At the end of each year, I do a slightly different post to wrap up the blog for the season. The format of these has changed over the years, and this year, again, it's time to do something slightly different from previous occasions. Not that there haven't been some interesting new species discovered this last year, with, to my mind, the Skywalker gibbon (Hoolock tianxing) being the stand-out example. This was announced early in the year, having been discovered in the Chinese/Myamar border region by a group of researchers who were fans of a certain science fiction franchise ("tianxing" literally translates to "sky-walker" in Standard Chinese), and is likely already endangered.

But this year, instead of discussing just how many new kinds of bat we discovered in the last twelve months, I'm going to note that my posts on fossil mammals tend to be more popular than those on the living sort, and take a look at a partial assortment of scientific papers published on this subject in the last year that, for various reasons, didn't end up in my regular blog posts. So here goes.


Mammals have been around for a very long time indeed. For much of this time, however, they were quite different, in terms of their relationships, from the sort we have today. Today, over 90% of mammal species are placentals (with most of the rest being marsupials), but we have contradictory information on just how old this particular group is. Studies based on molecular evidence use estimated mutation rates to determine how long ago the different sub-groups of placentals must have diverged from one another to be as varied as they are today. These show that the very first splits within the placental family tree - and thus, how far back its roots must be - occurred way back during the Cretaceous period, when dinosaurs still walked the Earth. The problem is, we don't have any fossils of such animals.

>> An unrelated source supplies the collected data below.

/-- The start-up and debug authentication commands complete. The release of reset starts the machine once, and at step 6 enters the
start-up mode where nothing is to recover, else RECOVERY, which ends with the start-up mode; step 3 of the boot chain ends in the error
state or lets the core be released from copy A or copy B, for which a worker waits for its place; a wanted preemption goes to the
sequencer; at a port that is there, the Ethernet port in SERVICE only, a challenge draws a fresh nonce valid from now and a locked port
shows RESULT 6; a key verification uses the nonce up, one for level 0 closes the port; a granted one sets the level with EV240, the
eighth refusal locks with EV242; an old nonce expires; CLOSE gives level 0. (R183, R185, R344, R345, R385, R473, R474, R521, R537,
R538, R539, R540) -/
def Obligations.BootAndDebugAccessCommandsComplete : Prop :=
  (∀ (c : Chip) (passed : BitVec 7) (rs : List RepairReport),
    c.pow.started = false → c.pow.vinLow = false → railsGood c = true →
    Becomes (.resetRelease passed rs) c
      (c.resetRelease passed rs)) ∧
  (∀ (c : Chip) (passed : BitVec 7) (rs : List RepairReport),
    c.pow.started = false → c.pow.vinLow = true ∨ railsGood c = false →
    Becomes (.resetRelease passed rs) c
      (c)) ∧
  (∀ (c : Chip) (passed : BitVec 7) (rs : List RepairReport),
    c.pow.started = true → bootDue c = true → needsRecovery c = false → odNat c 0x2002 0 ≠ 5 → checkFailure c = none →
    Becomes (.resetRelease passed rs) c
      (c.enterMode (odNat c 0x2002 0))) ∧
  (∀ (c : Chip) (passed : BitVec 7) (rs : List RepairReport) (f : Nat × Nat),
    c.pow.started = true → bootDue c = true → needsRecovery c = false → odNat c 0x2002 0 ≠ 5 → checkFailure c = some f →
    Becomes (.resetRelease passed rs) c
      ((c.modeRefused f).enterMode 5)) ∧
  (∀ (c : Chip) (a : List Byte) (b : List Byte),
    let d : Chip := c.bootStep3
    bootOpen c = true → c.bit Reg.SILO_STAT 31 = true → isManager c = true → isManager d = true → sealState d ≠ 3 →
    Becomes (.coreRelease a b) c
      (d.bootChain (flashReader 0) (flashReader 0x800000))) ∧
  (∀ (c : Chip) (a : List Byte) (b : List Byte),
    let d : Chip := c.bootStep3
    bootOpen c = true → c.bit Reg.SILO_STAT 31 = true → isManager c = false → (upstream d).isSome = true → sealState d ≠ 3 →
    Becomes (.coreRelease a b) c
      (d.bootChain (farReader a) (farReader b))) ∧
  (∀ (c : Chip) (a : List Byte) (b : List Byte),
    let d : Chip := c.bootStep3
    bootOpen c = true → c.bit Reg.SILO_STAT 31 = true → sealState d = 3 ∨ isManager d = false ∧ upstream d = none →
    Becomes (.coreRelease a b) c
      (d)) ∧
  (∀ (c : Chip),
    phaseOf c = 1 → bootDue c = true → needsRecovery c = true →
    Becomes (.recovery) c
      (c.recoveryStart)) ∧
  (∀ (c : Chip),
    phaseOf c = 2 → c.ev.recovered = true → recordsPlaced c = true →
    Becomes (.recovery) c
      (c.startUpMode)) ∧
  (∀ (c : Chip),
    phaseOf c = 2 → c.ev.recovered = false →
    Becomes (.recovery) c
      (c)) ∧
  (∀ (c : Chip),
    c.grn.preempt = .idle → wantsPreempt c = true →
    Becomes (.preemptRequest) c
      (Chip.takeUrgent { c with grn := { c.grn with preempt := .requested } })) ∧
  (∀ (c : Chip) (p : Fin 3),
    portThere c p.val = true → (debugPort c p.val).locked = false →
    Becomes (.challenge p) c
      ((c.drawBytes 32).2.onPort p.val (fun x => { x with nonce := (c.drawBytes 32).1, nonceAt := some c.ns }))) ∧
  (∀ (c : Chip),
    c.fld Reg.SYS_MODE 7 0 ≠ 5 →
    Becomes (.challenge 2) c
      (c)) ∧
  (∀ (c : Chip) (p : Fin 3),
    portThere c p.val = true → (debugPort c p.val).locked = true →
    Becomes (.challenge p) c
      (c.onPort p.val (fun x => { x with result := 6 }))) ∧
  (∀ (c : Chip) (p : Fin 3) (level : Fin 4),
    let d : Chip := c.onPort p.val (fun x => { x with authctl := ((debugPort c p.val).authctl &&& 0xFF0000#32) ||| BitVec.ofNat 32 level.val })
    portThere c p.val = true → level ≠ 0 → (debugPort d p.val).locked = false → (debugPort d p.val).verify = none →
    Becomes (.verify p false level) c
      (d.onPort p.val (fun x => { x with verify := some (keyVerdict d p.val level.val, level.val), nonceAt := none }))) ∧
  (∀ (c : Chip) (p : Fin 3) (level : Fin 4),
    let d : Chip := c.onPort p.val (fun x => { x with authctl := ((debugPort c p.val).authctl &&& 0xFF0000#32) ||| BitVec.ofNat 32 (256 + level.val) })
    portThere c p.val = true → level ≠ 0 → (debugPort d p.val).locked = false → (debugPort d p.val).verify = none →
    Becomes (.verify p true level) c
      (d.onPort p.val (fun x => { x with verify := some (passwordVerdict d p.val, Nat.min 2 level.val) }))) ∧
  (∀ (c : Chip) (p : Fin 3) (password : Bool),
    portThere c p.val = true →
    Becomes (.verify p password 0) c
      ((c.onPort p.val (fun x => { x with authctl := ((debugPort c p.val).authctl &&& 0xFF0000#32) ||| BitVec.ofNat 32 (256 * password.toNat) })).onPort p.val (fun x => { x with level := 0 }))) ∧
  (∀ (c : Chip) (p : Fin 3),
    (debugPort c p.val).verify = some (1, 1) → c.fld Reg.DBG_AON 30 29 < 1 →
    Becomes (.verifyDone p) c
      ((((c.onPort p.val (fun x => { x with verify := none, result := 1 })).onPort p.val (fun x => { x with level := 1 })).setFld Reg.DBG_AON 30 29 1).raise 240)) ∧
  (∀ (c : Chip) (p : Fin 3) (v : Nat) (l : Nat),
    (debugPort c p.val).verify = some (v, l) → v ≠ 1 → (debugPort c p.val).fails = 7 →
    Becomes (.verifyDone p) c
      ((((c.onPort p.val (fun x => { x with verify := none, result := v })).onPort p.val (fun x => { x with fails := 8, locked := true })).raise 241).raise 242)) ∧
  (∀ (c : Chip) (p : Fin 3),
    nonceValid c p.val = false →
    Becomes (.nonceExpiry p) c
      (c.onPort p.val (fun x => { x with nonceAt := none }))) ∧
  (∀ (c : Chip) (p : Fin 3),
    Becomes (.close p) c
      (c.onPort p.val (fun x => { x with level := 0 })))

Sure, we have fossils of animals that clearly belong to the placental lineage, going back to the even earlier Jurassic period. But nothing that belongs to any group of placentals that are alive today, which means that we don't even know whether these earlier fossil species were literally "placental". A couple of studies this year helped to shed light on this contradiction, both looking at what happened around the time of the K/Pg extinction event - the whopping great asteroid that (possibly with some help from other sources) finished off the dinosaurs. One, using molecular data, showed that there was no sudden burst in the appearance of new kinds of placental mammal after the event, and that the various groups must already have been diverging for some time before it happened, possibly driven by the diversification of flowering plants around the same time.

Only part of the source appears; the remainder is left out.